● **TRY IT**
Say how many lines of the data contain "none", and nothing more.

* * *

/-- Settles O14: the table of forces and the state of a task are written as the commands say. -/
theorem forceAndTaskCommandsComplete : Obligations.ForceAndTaskCommandsComplete := by
  unfold Obligations.ForceAndTaskCommandsComplete
  refine ⟨fun b v => ?set, ?clear, ?list, fun d => ?stop, fun d => ?restart, ?undefined, fun x => ?status⟩
  case set =>
    refine completes_of_tame tame_cmdForceSet (fun _ _ _ _ => rfl) (fun _ _ _ _ _ _ h => h)
      fun r u _ ⟨hb, hv, hd, hroom, hz, hok⟩ => ?_
    have hr : ((u.ctrl.forces.any fun f => f.var == fld r.payload 0 4) || decide (u.ctrl.forces.length < 256)) = true := by
      simpa using hroom
    exact checked_of_all (by simp [hb, hv, hd, hr, hz, hok]) _
  case clear =>
    exact completes_of_tame tame_cmdForceClear (fun _ _ _ _ => rfl) (fun _ _ _ _ _ _ h => h)
      fun r u _ hz => checked_of_all (by simp [hz]) _
  case list => exact completes_of_read (fun _ _ _ _ => rfl) (fun _ _ _ _ _ _ h => h) fun _ _ _ => rfl
  case stop =>
    refine completes_of_tame tame_cmdTaskControl (fun _ _ _ _ => rfl) (fun _ _ _ _ _ _ h => h) fun r u _ ⟨he, ht, h0, hz⟩ => ?_
    exact (checked_of_all (by simp [he, ht, h0, hz]) _).trans (if_pos h0)
  case restart =>
    refine completes_of_tame tame_cmdTaskControl (fun _ _ _ _ => rfl) (fun _ _ _ _ _ _ h => h) fun r u _ ⟨he, ht, h1, hz⟩ => ?_
    exact (checked_of_all (by simp [he, ht, h1, hz]) _).trans (if_neg (by omega))
  case undefined =>
    refine completes_of_read (fun _ _ _ _ => rfl) (fun _ _ _ _ _ _ h => h) fun r u ⟨he, ht, hz, hx⟩ => ?_
    exact (effTaskStatus_of he ht hz).trans (by rw [hx])
  case status =>
    refine completes_of_read (fun _ _ _ _ => rfl) (fun _ _ _ _ _ _ h => h) fun r u ⟨he, ht, hz, hx⟩ => ?_
    exact (effTaskStatus_of he ht hz).trans (by rw [hx])

end Sys2Proof.Machine


/-! Time, calendar and panel commands. -/

namespace Sys2Proof.Machine

/-! ### TIME_SET and TIME_TRIGGER_SET (R433, R437) -/

theorem not_busy {s : State} (ha : s.time.servo ≠ .acquiring) (hl : servoLocked s = false) :
    ¬ (s.time.servo == .acquiring || servoLocked s) = true := by simp [ha, hl]

/-- Settles O16: the fields pass, and the clock or the trigger is set as they say. -/
theorem timeCommandsComplete : Obligations.TimeCommandsComplete := by
  unfold Obligations.TimeCommandsComplete
  refine ⟨?now, ?atPps, ?single, ?train, ?off, ?capture⟩
  case now =>
    refine completes_of_tame tame_cmdTimeSet (fun _ _ _ _ => rfl) (fun _ _ _ _ _ _ h => h)
      fun r u _ ⟨h0, h1, hlo, hhi, hns, ha, hl⟩ => ?_
    refine (checked_of_all (by simp [h0, h1, hlo, hhi, hns]) _).trans ((if_neg (not_busy ha hl)).trans ?_)
    exact if_neg (by omega)
  case atPps =>
    refine begins_of_tame tame_cmdTimeSet (fun _ _ _ _ => rfl) (fun _ _ _ _ _ _ h => h)
      fun r u _ ⟨h0, h1, hlo, hhi, hns, ha, hl⟩ => ?_
    refine (checked_of_all (by simp [h0, h1, hlo, hhi, hns]) _).trans ((if_neg (not_busy ha hl)).trans ?_)
    exact if_pos h0
  case single =>
    refine completes_of_tame tame_cmdTriggerSet (fun _ _ _ _ => rfl) (fun _ _ _ _ _ _ h => h)
      fun r u _ ⟨h0, h1, h2, h3, hc, hs, hz, hns, hz', hp, hw, hw'⟩ => ?_
    refine (checked_of_all (by simp [h0, h1, h2, h3, hc, hs, hz, hns, hz', hp, hw, hw']) _).trans ?_
    simp [h1, hp, hc, updTime, CmdRes.ok]
  case train =>
    refine completes_of_tame tame_cmdTriggerSet (fun _ _ _ _ => rfl) (fun _ _ _ _ _ _ h => h)
      fun r u _ ⟨h0, h1, h2, h3, hz, hns, hz', hp, hp', hw, hw'⟩ => ?_
    refine (checked_of_all (by simp [h0, h1, h2, h3, hz, hns, hz', hp, hp', hw, hw']) _).trans ?_
    simp [h1, updTime, CmdRes.ok]
  case off =>
    refine completes_of_tame tame_cmdTriggerSet (fun _ _ _ _ => rfl) (fun _ _ _ _ _ _ h => h)
      fun r u _ ⟨h0, h1, h2, h3, hc, hz, hns, hz', hp⟩ => ?_
    refine (checked_of_all (by simp [h0, h1, h2, h3, hc, hz, hns, hz', hp]) _).trans ?_
    simp [h1, updTime, CmdRes.ok]
  case capture => exact completes_of_read (fun _ _ _ _ => rfl) (fun _ _ _ _ _ _ h => h) fun _ _ _ => rfl

/-! ### Calendar and panel -/

theorem effEpdDraw_of {r : Req} {s : State} (hon : panelOn s = true) (hlo : 2 ≤ fld r.payload 0 1) (hhi : fld r.payload 0 1 ≤ 15)
    (hw : bits (fld r.payload 1 1) 2 1 ≠ 0) (hf : fld r.payload 1 1 < 8) (hz : fld r.payload 2 2 = 0) (hz' : fld r.payload 12 4 = 0)
    (heven : fld r.payload 8 2 % 2 = 0) (hwide : fld r.payload 8 2 ≠ 0) (hhigh : fld r.payload 10 2 ≠ 0)
    (hx : fld r.payload 4 2 + fld r.payload 8 2 ≤ panelWidth s) (hy : panelHeight s / 8 * 2 ≤ fld r.payload 6 2)
    (hy' : fld r.payload 6 2 + fld r.payload 10 2 ≤ panelHeight s)
    (hpx : (r.payload.drop 16).length = fld r.payload 8 2 * fld r.payload 10 2 / 2 ∨
      (bit (fld r.payload 1 1) 0 = true ∧ r.payload.drop 16 = [])) :
    effEpdDraw r s =
      let area : Rect := ⟨fld r.payload 4 2, fld r.payload 6 2, fld r.payload 8 2, fld r.payload 10 2⟩
      let drawn := { s with epd := { s.epd with canvas := drawPixels area (r.payload.drop 16) s.epd.canvas } }
      if bit (fld r.payload 1 1) 0 = true then
        .wait (.display s.epd.nextId)
          (epdRequest
            { id := s.epd.nextId, region := fld r.payload 0 1, rect := area, waveform := bits (fld r.payload 1 1) 2 1, all := false,
              auto := false }
            { drawn with epd := { drawn.epd with nextId := s.epd.nextId + 1, rects := vset s.epd.rects (fld r.payload 0 1) area } })
      else .ok [] drawn := by
  have hp : ((r.payload.drop 16).length == fld r.payload 8 2 * fld r.payload 10 2 / 2 ||
      (bit (fld r.payload 1 1) 0 && (r.payload.drop 16).isEmpty)) = true := by
    rcases hpx with h | ⟨hb, h⟩
    · rw [beq_iff_eq.2 h, Bool.true_or]
    · rw [hb, h]; simp
  refine (checked_of_all ?_ _).trans ?_
  · simp only [List.forall_mem_cons, hp]
    simp [hon, hlo, hhi, hw, hf, hz, hz', heven, hwide, hhigh, hx, hy, hy']
  · cases bit (fld r.payload 1 1) 0 <;> rfl

/-- The day of an alarm lies within the month that it names. -/
theorem alarmDayOk {p : Bytes} (hd : alarmFieldOk p 6 3 1 31 = true) (hm : alarmFieldOk p 7 4 1 12 = true)
    (h : bit (fld p 2 1) 3 = false → bit (fld p 2 1) 4 = false → fld p 6 1 ≤ monthDays 2000 (fld p 7 1)) :
    alarmFieldOk p 6 3 1
      (if !bit (fld p 2 1) 4 && !bit (fld p 2 1) 3 && decide (1 ≤ fld p 7 1) && decide (fld p 7 1 ≤ 12) then monthDays 2000 (fld p 7 1)
        else 31) = true := by
  split
  · next hb =>
    simp only [Bool.and_eq_true, Bool.not_eq_true', decide_eq_true_eq] at hb
    obtain ⟨⟨⟨h4, h3⟩, -⟩, -⟩ := hb
    simp only [alarmFieldOk, h3] at hd ⊢
    simp at hd ⊢
    exact ⟨hd.1, h h3 h4⟩
  · exact hd

theorem effDstAdjust_of {r : Req} {s : State}
    (hok : (if fld r.payload 0 1 = 1 then !s.rtc.dst && decide ((s.rtc.cal + 1) % cycleSec + 3600 < cycleSec)
      else fld r.payload 0 1 == 2 && s.rtc.dst && decide (3600 ≤ (s.rtc.cal + 1) % cycleSec)) = true)
    (hz : allZero (slice r.payload 1 3) = true) (hp : s.rtc.dstPending = none) :
    effDstAdjust r s =
      .wait .rtcDst { s with rtc := { s.rtc with dstPending := some (fld r.payload 0 1 == 1), stepDue := none } } := by
  refine (checked_of_all ?_ _).trans (if_neg (by simp [hp]))
  simp only [List.forall_mem_cons, hok, hz]
  simp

* * *

● **SOLUTION FOR THIS PROBLEM**
2